- In short
- Retry with error feedback is a self-correction pattern: when a structured extraction fails validation, you send Claude three things together, the original source document, the specific output it produced, and the exact validation error, and ask it to try again. Supplying the concrete error is what makes the retry productive, because the model can target the field that broke instead of guessing blindly.
What the retry with error feedback pattern is
Retry with error feedback is the disciplined way to recover from a structured extraction that fails validation. Instead of throwing the result away and calling the model again with the same prompt, you assemble a corrective follow-up turn that carries the evidence of what went wrong. Claude reads that evidence, locates the field that broke, and produces a corrected extraction. The pattern turns a one-shot extraction into a short self-correction conversation.

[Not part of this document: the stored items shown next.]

theorem stopField_eq_ofNat (w : Word) : stopField w = BitVec.ofNat 16 (w.toNat / 2 ^ 17 % 2 ^ 9) := by
  rw [stopField, ← BitVec.ofNat_toNat, BitVec.extractLsb'_toNat, Nat.shiftRight_eq_div_pow]

theorem groupField_eq_ofNat (w : Word) : groupField w = BitVec.ofNat 8 (w.toNat / 2 ^ 8 % 2 ^ 5) := by
  rw [groupField, ← BitVec.ofNat_toNat, BitVec.extractLsb'_toNat, Nat.shiftRight_eq_div_pow]

/-- A field zero-extended (R82): the operand is in the field's range and cuts back to the field. -/
theorem eq_setWidth_iff {m n : Nat} (hmn : m ≤ n) (x : BitVec n) (field : BitVec m) :
    x = field.setWidth n ↔ x.toNat < 2 ^ m ∧ field = x.setWidth m := by
  simp only [← BitVec.toNat_inj, BitVec.toNat_setWidth]
  have hlt := field.isLt
  rw [Nat.mod_eq_of_lt (hlt.trans_le (Nat.pow_le_pow_right (by decide) hmn))]
  constructor
  · intro h
    rw [h]
    exact ⟨hlt, (Nat.mod_eq_of_lt hlt).symm⟩
  · rintro ⟨hx, h⟩
    rw [h, Nat.mod_eq_of_lt hx]

theorem eq_startField_iff (x : Half) (w : Word) :
    x = startField w ↔ x.toNat < 0x200 ∧ w.extractLsb' 8 9 = x.setWidth 9 := eq_setWidth_iff (by decide) _ _

theorem eq_stopField_iff (x : Half) (w : Word) :
    x = stopField w ↔ x.toNat < 0x200 ∧ w.extractLsb' 17 9 = x.setWidth 9 := eq_setWidth_iff (by decide) _ _

/-- Where A holds a group, the operand is the whole of A (R82). -/
theorem eq_groupField_iff (x : Byte) (w : Word) :
    (w.extractLsb' 8 9).toNat < 32 ∧ x = groupField w ↔ x.toNat < 32 ∧ w.extractLsb' 8 9 = x.setWidth 9 := by
  simp only [groupField, ← BitVec.toNat_inj, BitVec.toNat_setWidth, BitVec.extractLsb'_toNat, Nat.shiftRight_eq_div_pow]
  omega

/-! The decoder row by row. -/

/-- A word that two rows accept shows both patterns under both masks. -/
theorem patterns_agree_of_accepts {r r' : OpcodeRow} {w : Word} (h : r.accepts w = true) (h' : r'.accepts w = true) :
    r.pattern &&& r'.mask &&& r.mask = r'.pattern &&& r.mask &&& r'.mask := by
  simp only [OpcodeRow.accepts, beq_iff_eq] at h h'
  rw [← h, ← h']
  ac_rfl

/-- The rows are disjoint, so the first row that accepts a word is the only one (R84, R85). -/
theorem find_row_of_accepts {r : OpcodeRow} {w : Word} (hr : r ∈ opcodeTable) (h : r.accepts w = true) :
    opcodeTable.find? (fun r => r.accepts w) = some r := by
  obtain ⟨before, after, hsplit⟩ := List.append_of_mem hr
  have hdisjoint := opcodeTable_disjoint
  rw [hsplit, List.pairwise_append] at hdisjoint
  obtain ⟨-, -, hbefore⟩ := hdisjoint
  refine List.find?_eq_some_iff_append.2 ⟨h, before, after, hsplit, fun r' hr' => ?_⟩
  have hne := hbefore r' hr' r List.mem_cons_self
  simpa using fun h' => hne (patterns_agree_of_accepts h' h)

theorem decode_eq_command_iff_row (w : Word) (i : Instr) :
    decode w = .command i ↔ ∃ r ∈ opcodeTable, r.accepts w = true ∧ i = r.command w := by
  constructor
  · intro h
    unfold decode at h
    split at h
    · rename_i r hr
      cases h
      exact ⟨r, List.mem_of_find?_eq_some hr, by simpa using List.find?_some hr, rfl⟩
    · cases h
  · rintro ⟨r, hr, haccepts, rfl⟩
    rw [decode, find_row_of_accepts hr haccepts]

/-- Settles O3: the rows of the map one by one, with their operands as numbers. -/
theorem decodeFollowsOpcodeMap : Obligations.DecodeFollowsOpcodeMap := by
  intro w i
  rw [decode_eq_command_iff_row, ← startField_eq_ofNat, ← stopField_eq_ofNat, ← groupField_eq_ofNat]
  simp [opcodeTable, OpcodeRow.accepts]

/-! The encoder against the rows with operands. -/

theorem crypt_row_iff_encode (w : Word) (start stop : Half) :
    w &&& 0xFC0000FF#32 = 0x00000002#32 ∧ start = startField w ∧ stop = stopField w ↔
      (start.toNat < 0x200 ∧ stop.toNat < 0x200) ∧ w = encode (.crypt start stop) := by
  rw [matches_crypt_iff, eq_startField_iff, eq_stopField_iff, encode, eq_enc_iff]
  simp only [opcodeOf, fieldA, fieldB]
  tauto

theorem shuffle_row_iff_encode (w : Word) (group : Byte) :
    w &&& 0xFFFFE0FF#32 = 0x00000003#32 ∧ group = groupField w ↔ group.toNat < 32 ∧ w = encode (.shuffle group) := by
  have hgroup := eq_groupField_iff group w
  rw [matches_shuffle_iff, encode, eq_enc_iff]
  simp only [opcodeOf, fieldA, fieldB]
  tauto

/-- A word decodes to a command exactly when the command is well-formed and the word is its encoding (R82, R84, R90). -/
theorem decode_eq_command_iff_encode (w : Word) (i : Instr) :
    decode w = .command i ↔ i.wellFormed = true ∧ w = encode i := by
  rw [decode_eq_command_iff_row]
  cases i with
  | crypt start stop =>
    simpa [opcodeTable, OpcodeRow.accepts, Instr.wellFormed] using crypt_row_iff_encode w start stop
  | shuffle group => simpa [opcodeTable, OpcodeRow.accepts, Instr.wellFormed] using shuffle_row_iff_encode w group
  | _ => simp [opcodeTable, OpcodeRow.accepts, and_ones_32, Instr.wellFormed, encode, enc, opcodeOf, fieldA, fieldB]

/-- Settles O1: the encoding of a well-formed command is the word that decodes to it. -/
theorem decodeEncodeRoundTrip : Obligations.DecodeEncodeRoundTrip := fun i hi =>
  (decode_eq_command_iff_encode (encode i) i).2 ⟨hi, rfl⟩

This sits inside Task Statement 4.4 of the Claude Certified Architect exam, which covers validation, retry, and feedback loops for extraction quality. It assumes you already enforce structured output with tool use and JSON schemas, because a schema is what produces the precise, machine-readable validation error that the retry depends on.
- Retry with error feedback
- A recovery pattern in which a failed structured extraction is sent back to the model alongside the original source document and the exact validation error, so the model can self-correct the specific failure on its next attempt.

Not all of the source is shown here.